*Work request*
Exactly as written, copy the lines that run from the start of the data below to the line containing "(h : c.extended", both ends included.

START Information supplied

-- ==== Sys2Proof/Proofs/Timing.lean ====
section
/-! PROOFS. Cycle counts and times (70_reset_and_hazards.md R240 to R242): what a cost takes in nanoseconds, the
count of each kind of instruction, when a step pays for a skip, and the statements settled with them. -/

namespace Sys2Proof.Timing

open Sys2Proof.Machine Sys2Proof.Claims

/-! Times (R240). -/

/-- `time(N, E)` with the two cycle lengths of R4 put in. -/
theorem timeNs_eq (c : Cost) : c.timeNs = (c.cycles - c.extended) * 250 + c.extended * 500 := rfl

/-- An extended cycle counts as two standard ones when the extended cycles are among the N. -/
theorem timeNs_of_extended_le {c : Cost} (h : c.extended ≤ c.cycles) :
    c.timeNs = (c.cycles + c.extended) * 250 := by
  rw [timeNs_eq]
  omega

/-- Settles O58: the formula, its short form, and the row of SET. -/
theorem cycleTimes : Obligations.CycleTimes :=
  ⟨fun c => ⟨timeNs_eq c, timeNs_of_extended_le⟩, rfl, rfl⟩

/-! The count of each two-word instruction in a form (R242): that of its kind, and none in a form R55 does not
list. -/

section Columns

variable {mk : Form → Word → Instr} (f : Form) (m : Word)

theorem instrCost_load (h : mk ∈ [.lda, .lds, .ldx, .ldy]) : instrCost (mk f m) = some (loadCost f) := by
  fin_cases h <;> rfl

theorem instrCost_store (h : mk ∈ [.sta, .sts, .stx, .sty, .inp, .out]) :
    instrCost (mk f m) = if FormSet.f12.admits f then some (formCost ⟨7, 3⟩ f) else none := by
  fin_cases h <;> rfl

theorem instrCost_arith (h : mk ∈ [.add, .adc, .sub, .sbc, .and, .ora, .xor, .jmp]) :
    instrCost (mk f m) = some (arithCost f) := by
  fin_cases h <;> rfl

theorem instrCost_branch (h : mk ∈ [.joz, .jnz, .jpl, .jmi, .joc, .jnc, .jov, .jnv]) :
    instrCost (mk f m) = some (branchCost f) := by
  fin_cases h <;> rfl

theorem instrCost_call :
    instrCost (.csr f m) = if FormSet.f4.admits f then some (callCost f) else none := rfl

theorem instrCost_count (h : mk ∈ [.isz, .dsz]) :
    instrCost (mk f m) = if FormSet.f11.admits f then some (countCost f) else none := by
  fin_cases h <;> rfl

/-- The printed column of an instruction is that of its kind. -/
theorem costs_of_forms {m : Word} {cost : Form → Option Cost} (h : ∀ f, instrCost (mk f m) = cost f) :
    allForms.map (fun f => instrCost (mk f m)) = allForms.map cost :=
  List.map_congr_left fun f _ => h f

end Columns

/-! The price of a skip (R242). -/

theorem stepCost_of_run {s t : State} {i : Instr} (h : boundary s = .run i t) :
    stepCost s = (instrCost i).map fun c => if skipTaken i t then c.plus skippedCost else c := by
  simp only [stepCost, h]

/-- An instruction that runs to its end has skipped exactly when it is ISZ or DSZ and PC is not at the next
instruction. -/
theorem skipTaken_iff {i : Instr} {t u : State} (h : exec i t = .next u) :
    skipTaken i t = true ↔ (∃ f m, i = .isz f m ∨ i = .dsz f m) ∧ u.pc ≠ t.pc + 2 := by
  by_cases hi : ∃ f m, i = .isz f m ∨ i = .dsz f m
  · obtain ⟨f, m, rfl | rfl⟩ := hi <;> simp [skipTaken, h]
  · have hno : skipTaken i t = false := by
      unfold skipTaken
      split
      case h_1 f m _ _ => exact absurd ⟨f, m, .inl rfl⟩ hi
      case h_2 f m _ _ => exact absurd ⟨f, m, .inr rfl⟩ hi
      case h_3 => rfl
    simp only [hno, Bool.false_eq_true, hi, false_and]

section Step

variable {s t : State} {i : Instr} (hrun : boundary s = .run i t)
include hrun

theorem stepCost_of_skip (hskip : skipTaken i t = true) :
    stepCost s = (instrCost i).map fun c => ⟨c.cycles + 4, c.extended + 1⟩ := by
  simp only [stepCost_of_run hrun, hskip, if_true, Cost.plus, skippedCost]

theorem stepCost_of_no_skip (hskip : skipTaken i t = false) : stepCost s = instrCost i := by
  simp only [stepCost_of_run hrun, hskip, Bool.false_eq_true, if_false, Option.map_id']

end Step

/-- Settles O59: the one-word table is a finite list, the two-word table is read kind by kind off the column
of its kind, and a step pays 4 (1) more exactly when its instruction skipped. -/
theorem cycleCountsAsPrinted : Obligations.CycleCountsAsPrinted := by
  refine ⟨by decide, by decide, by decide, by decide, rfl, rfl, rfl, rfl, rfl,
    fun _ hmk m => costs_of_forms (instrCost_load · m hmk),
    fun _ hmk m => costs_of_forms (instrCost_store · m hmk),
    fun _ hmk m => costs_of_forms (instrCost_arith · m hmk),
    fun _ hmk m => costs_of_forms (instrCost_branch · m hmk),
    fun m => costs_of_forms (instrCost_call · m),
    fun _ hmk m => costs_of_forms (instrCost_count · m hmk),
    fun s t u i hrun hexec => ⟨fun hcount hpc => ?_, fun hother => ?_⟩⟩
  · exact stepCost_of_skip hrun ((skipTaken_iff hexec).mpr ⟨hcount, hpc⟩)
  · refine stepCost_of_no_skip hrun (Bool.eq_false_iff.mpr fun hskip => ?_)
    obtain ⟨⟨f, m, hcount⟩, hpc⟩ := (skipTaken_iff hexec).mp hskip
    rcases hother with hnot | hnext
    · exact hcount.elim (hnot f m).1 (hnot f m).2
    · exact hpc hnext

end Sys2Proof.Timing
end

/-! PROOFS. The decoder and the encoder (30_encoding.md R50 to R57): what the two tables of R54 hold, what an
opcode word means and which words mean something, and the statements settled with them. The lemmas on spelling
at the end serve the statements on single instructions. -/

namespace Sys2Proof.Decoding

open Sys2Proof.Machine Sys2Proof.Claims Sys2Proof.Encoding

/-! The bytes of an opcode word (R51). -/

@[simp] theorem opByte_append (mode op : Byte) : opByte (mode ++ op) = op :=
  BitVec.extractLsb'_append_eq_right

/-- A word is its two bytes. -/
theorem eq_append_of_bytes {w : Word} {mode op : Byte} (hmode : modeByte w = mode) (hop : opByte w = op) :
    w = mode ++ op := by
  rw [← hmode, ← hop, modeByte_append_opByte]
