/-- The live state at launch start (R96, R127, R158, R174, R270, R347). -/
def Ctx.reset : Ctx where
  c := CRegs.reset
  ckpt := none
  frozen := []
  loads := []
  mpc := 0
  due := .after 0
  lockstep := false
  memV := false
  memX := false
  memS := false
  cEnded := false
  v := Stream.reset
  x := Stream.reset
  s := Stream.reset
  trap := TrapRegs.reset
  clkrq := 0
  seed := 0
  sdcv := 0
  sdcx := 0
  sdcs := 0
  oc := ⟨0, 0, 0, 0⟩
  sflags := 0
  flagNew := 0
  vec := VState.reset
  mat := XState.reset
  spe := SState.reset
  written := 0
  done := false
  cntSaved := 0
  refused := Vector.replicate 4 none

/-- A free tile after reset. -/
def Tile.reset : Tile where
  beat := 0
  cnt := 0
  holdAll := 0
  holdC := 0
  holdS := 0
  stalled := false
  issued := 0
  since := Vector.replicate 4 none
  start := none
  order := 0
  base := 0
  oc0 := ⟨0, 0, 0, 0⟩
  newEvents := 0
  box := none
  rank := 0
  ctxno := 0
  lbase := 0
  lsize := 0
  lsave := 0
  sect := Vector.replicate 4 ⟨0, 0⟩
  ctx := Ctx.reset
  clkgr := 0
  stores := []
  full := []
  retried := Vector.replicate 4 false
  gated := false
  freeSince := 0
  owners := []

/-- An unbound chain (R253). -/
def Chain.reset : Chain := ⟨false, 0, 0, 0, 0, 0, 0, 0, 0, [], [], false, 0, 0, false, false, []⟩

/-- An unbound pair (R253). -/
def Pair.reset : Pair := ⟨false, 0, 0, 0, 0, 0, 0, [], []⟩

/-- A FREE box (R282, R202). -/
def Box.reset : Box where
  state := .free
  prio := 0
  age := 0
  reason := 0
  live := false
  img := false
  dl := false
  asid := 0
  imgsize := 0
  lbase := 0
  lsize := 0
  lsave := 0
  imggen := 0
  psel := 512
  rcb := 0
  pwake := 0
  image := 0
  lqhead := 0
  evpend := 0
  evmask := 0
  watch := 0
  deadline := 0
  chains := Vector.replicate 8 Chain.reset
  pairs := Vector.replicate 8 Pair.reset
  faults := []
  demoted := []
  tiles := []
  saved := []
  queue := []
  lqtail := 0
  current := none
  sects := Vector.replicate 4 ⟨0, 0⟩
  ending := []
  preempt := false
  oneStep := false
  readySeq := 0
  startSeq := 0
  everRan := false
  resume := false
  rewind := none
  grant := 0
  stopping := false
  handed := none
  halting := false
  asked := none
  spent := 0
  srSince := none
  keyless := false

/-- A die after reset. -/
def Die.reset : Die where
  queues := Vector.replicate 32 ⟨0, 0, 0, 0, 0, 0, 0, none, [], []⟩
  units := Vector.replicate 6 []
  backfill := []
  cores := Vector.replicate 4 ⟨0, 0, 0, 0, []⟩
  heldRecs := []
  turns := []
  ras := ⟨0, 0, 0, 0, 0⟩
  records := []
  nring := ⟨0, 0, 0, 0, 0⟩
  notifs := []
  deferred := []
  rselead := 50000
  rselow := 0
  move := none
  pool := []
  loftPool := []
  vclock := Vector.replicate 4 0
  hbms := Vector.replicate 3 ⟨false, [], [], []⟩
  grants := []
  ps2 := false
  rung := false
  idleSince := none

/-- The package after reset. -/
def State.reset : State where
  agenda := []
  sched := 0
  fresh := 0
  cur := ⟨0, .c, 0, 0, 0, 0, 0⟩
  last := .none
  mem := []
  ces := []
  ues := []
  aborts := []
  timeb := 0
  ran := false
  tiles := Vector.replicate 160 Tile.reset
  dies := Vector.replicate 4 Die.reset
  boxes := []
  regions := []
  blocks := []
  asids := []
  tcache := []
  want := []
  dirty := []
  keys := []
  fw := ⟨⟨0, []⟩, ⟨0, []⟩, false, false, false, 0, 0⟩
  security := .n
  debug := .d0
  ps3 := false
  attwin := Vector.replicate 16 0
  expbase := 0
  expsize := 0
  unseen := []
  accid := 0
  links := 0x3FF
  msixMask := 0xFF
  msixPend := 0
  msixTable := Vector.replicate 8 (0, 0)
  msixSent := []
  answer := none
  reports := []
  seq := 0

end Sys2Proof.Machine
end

END Information supplied

*Response to the exercise*
-- ==== Sys2Proof/Proofs/Timing.lean ====
section
/-! PROOFS. Cycle counts and times (70_reset_and_hazards.md R240 to R242): what a cost takes in nanoseconds, the
count of each kind of instruction, when a step pays for a skip, and the statements settled with them. -/

namespace Sys2Proof.Timing

open Sys2Proof.Machine Sys2Proof.Claims

/-! Times (R240). -/

/-- `time(N, E)` with the two cycle lengths of R4 put in. -/
theorem timeNs_eq (c : Cost) : c.timeNs = (c.cycles - c.extended) * 250 + c.extended * 500 := rfl

/-- An extended cycle counts as two standard ones when the extended cycles are among the N. -/
theorem timeNs_of_extended_le {c : Cost} (h : c.extended ≤ c.cycles) :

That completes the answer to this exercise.